-- ==== Sys2Proof/Laws/Entries.lean ====
section
/-! SUPPORT. Reading the subband register file after each operation that writes it (spec/10_state.md R26). -/

namespace Sys2Proof.Machine

variable (s : State)

@[simp] theorem State.entry_setEntry_same (i : SbIdx) (e : SbEntry) : (s.setEntry i e).entry i = e := by
  simp [State.entry]

theorem State.entry_setEntry_other {i j : SbIdx} (h : j ≠ i) (e : SbEntry) :
    (s.setEntry i e).entry j = s.entry j := by
  have hn : i.toNat ≠ j.toNat := fun hh => h (BitVec.eq_of_toNat_eq hh.symm)
  simp [State.entry, hn]

/-- One lemma for both cases. -/
theorem State.entry_setEntry (i j : SbIdx) (e : SbEntry) :
    (s.setEntry i e).entry j = if j = i then e else s.entry j := by
  by_cases h : j = i
  · subst h; simp
  · simp [h, s.entry_setEntry_other h]

theorem State.entry_congr {t : State} (h : t.sb = s.sb) (i : SbIdx) : t.entry i = s.entry i := by
  simp [State.entry, h]

@[simp] theorem State.setEntry_setEntry (i : SbIdx) (e e' : SbEntry) :
    (s.setEntry i e).setEntry i e' = s.setEntry i e' := by
  simp [State.setEntry]

@[simp] theorem State.setEntry_entry (i : SbIdx) : s.setEntry i (s.entry i) = s := by
  simp [State.setEntry, State.entry]

@[simp] theorem SbEntry.ch_withCh_same (e : SbEntry) (k : Ch) (c : Chan) : (e.withCh k c).ch k = c := by
  cases k <;> rfl

theorem SbEntry.ch_withCh_other (e : SbEntry) {k l : Ch} (h : l ≠ k) (c : Chan) :
    (e.withCh k c).ch l = e.ch l := by
  cases k <;> cases l <;> first | rfl | exact absurd rfl h

@[simp] theorem SbEntry.withCh_valid (e : SbEntry) (k : Ch) (c : Chan) : (e.withCh k c).valid = e.valid := by
  cases k <;> rfl

@[simp] theorem SbEntry.withCh_var (e : SbEntry) (k : Ch) (c : Chan) : (e.withCh k c).var = e.var := by
  cases k <;> rfl

@[simp] theorem SbEntry.withCh_idx (e : SbEntry) (k : Ch) (c : Chan) : (e.withCh k c).idx = e.idx := by
  cases k <;> rfl

@[simp] theorem SbEntry.withCh_gcnt (e : SbEntry) (k : Ch) (c : Chan) : (e.withCh k c).gcnt = e.gcnt := by
  cases k <;> rfl

@[simp] theorem SbEntry.withCh_c0_ch1 (e : SbEntry) (c : Chan) : (e.withCh .c0 c).ch1 = e.ch1 := rfl
@[simp] theorem SbEntry.withCh_c1_ch0 (e : SbEntry) (c : Chan) : (e.withCh .c1 c).ch0 = e.ch0 := rfl
@[simp] theorem SbEntry.withCh_c0_ch0 (e : SbEntry) (c : Chan) : (e.withCh .c0 c).ch0 = c := rfl
@[simp] theorem SbEntry.withCh_c1_ch1 (e : SbEntry) (c : Chan) : (e.withCh .c1 c).ch1 = c := rfl

@[simp] theorem State.entry_setChan_same (i : SbIdx) (k : Ch) (c : Chan) :
    (s.setChan i k c).entry i = (s.entry i).withCh k c := by
  simp [State.setChan]

theorem State.entry_setChan_other {i j : SbIdx} (h : j ≠ i) (k : Ch) (c : Chan) :
    (s.setChan i k c).entry j = s.entry j := s.entry_setEntry_other h _

@[simp] theorem State.chan_setChan_same (i : SbIdx) (k : Ch) (c : Chan) : (s.setChan i k c).chan i k = c := by
  simp [State.chan]

theorem State.chan_setChan_otherCh (i : SbIdx) {k l : Ch} (h : l ≠ k) (c : Chan) :
    (s.setChan i k c).chan i l = s.chan i l := by
  simp [State.chan, SbEntry.ch_withCh_other _ h]

@[simp] theorem State.entry_clearValid (i : SbIdx) :
    s.clearValid.entry i = { s.entry i with valid := false } := by
  simp [State.entry]

@[simp] theorem State.entry_spoilEntries (i : SbIdx) :
    s.spoilEntries.entry i =
      if (s.entry i).valid then SbEntry.free s.freeCount (s.entry i).idx else s.entry i := by
  simp only [State.entry, State.spoilEntries, Vector.getElem_map]
  rfl

@[simp] theorem SbEntry.free_idx (stamp : Nat) (i : SbIdx) : (SbEntry.free stamp i).idx = i := rfl

@[simp] theorem State.entry_reset (i : SbIdx) : State.reset.entry i = SbEntry.atReset i := by
  simp [State.entry, State.reset, sbAtReset]

@[simp] theorem State.entry_granuleStep_same (i : SbIdx) :
    (s.granuleStep i).entry i = { s.entry i with gcnt := nextGcnt (s.entry i).gcnt } := by
  simp [State.entry]

theorem State.entry_granuleStep_other {i j : SbIdx} (h : j ≠ i) : (s.granuleStep i).entry j = s.entry j :=
  s.entry_setEntry_other h _

end Sys2Proof.Machine
end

Task instructions
Look through the data above and return exactly the lines from the one that contains "namespace Sys2Proof.Machine" to the one that contains "simp [State.entry, h]", inclusive, with nothing else.

Written solution
namespace Sys2Proof.Machine

variable (s : State)

@[simp] theorem State.entry_setEntry_same (i : SbIdx) (e : SbEntry) : (s.setEntry i e).entry i = e := by
  simp [State.entry]

theorem State.entry_setEntry_other {i j : SbIdx} (h : j ≠ i) (e : SbEntry) :
    (s.setEntry i e).entry j = s.entry j := by
  have hn : i.toNat ≠ j.toNat := fun hh => h (BitVec.eq_of_toNat_eq hh.symm)
  simp [State.entry, hn]

/-- One lemma for both cases. -/
theorem State.entry_setEntry (i j : SbIdx) (e : SbEntry) :
    (s.setEntry i e).entry j = if j = i then e else s.entry j := by
  by_cases h : j = i
  · subst h; simp
  · simp [h, s.entry_setEntry_other h]

theorem State.entry_congr {t : State} (h : t.sb = s.sb) (i : SbIdx) : t.entry i = s.entry i := by
  simp [State.entry, h]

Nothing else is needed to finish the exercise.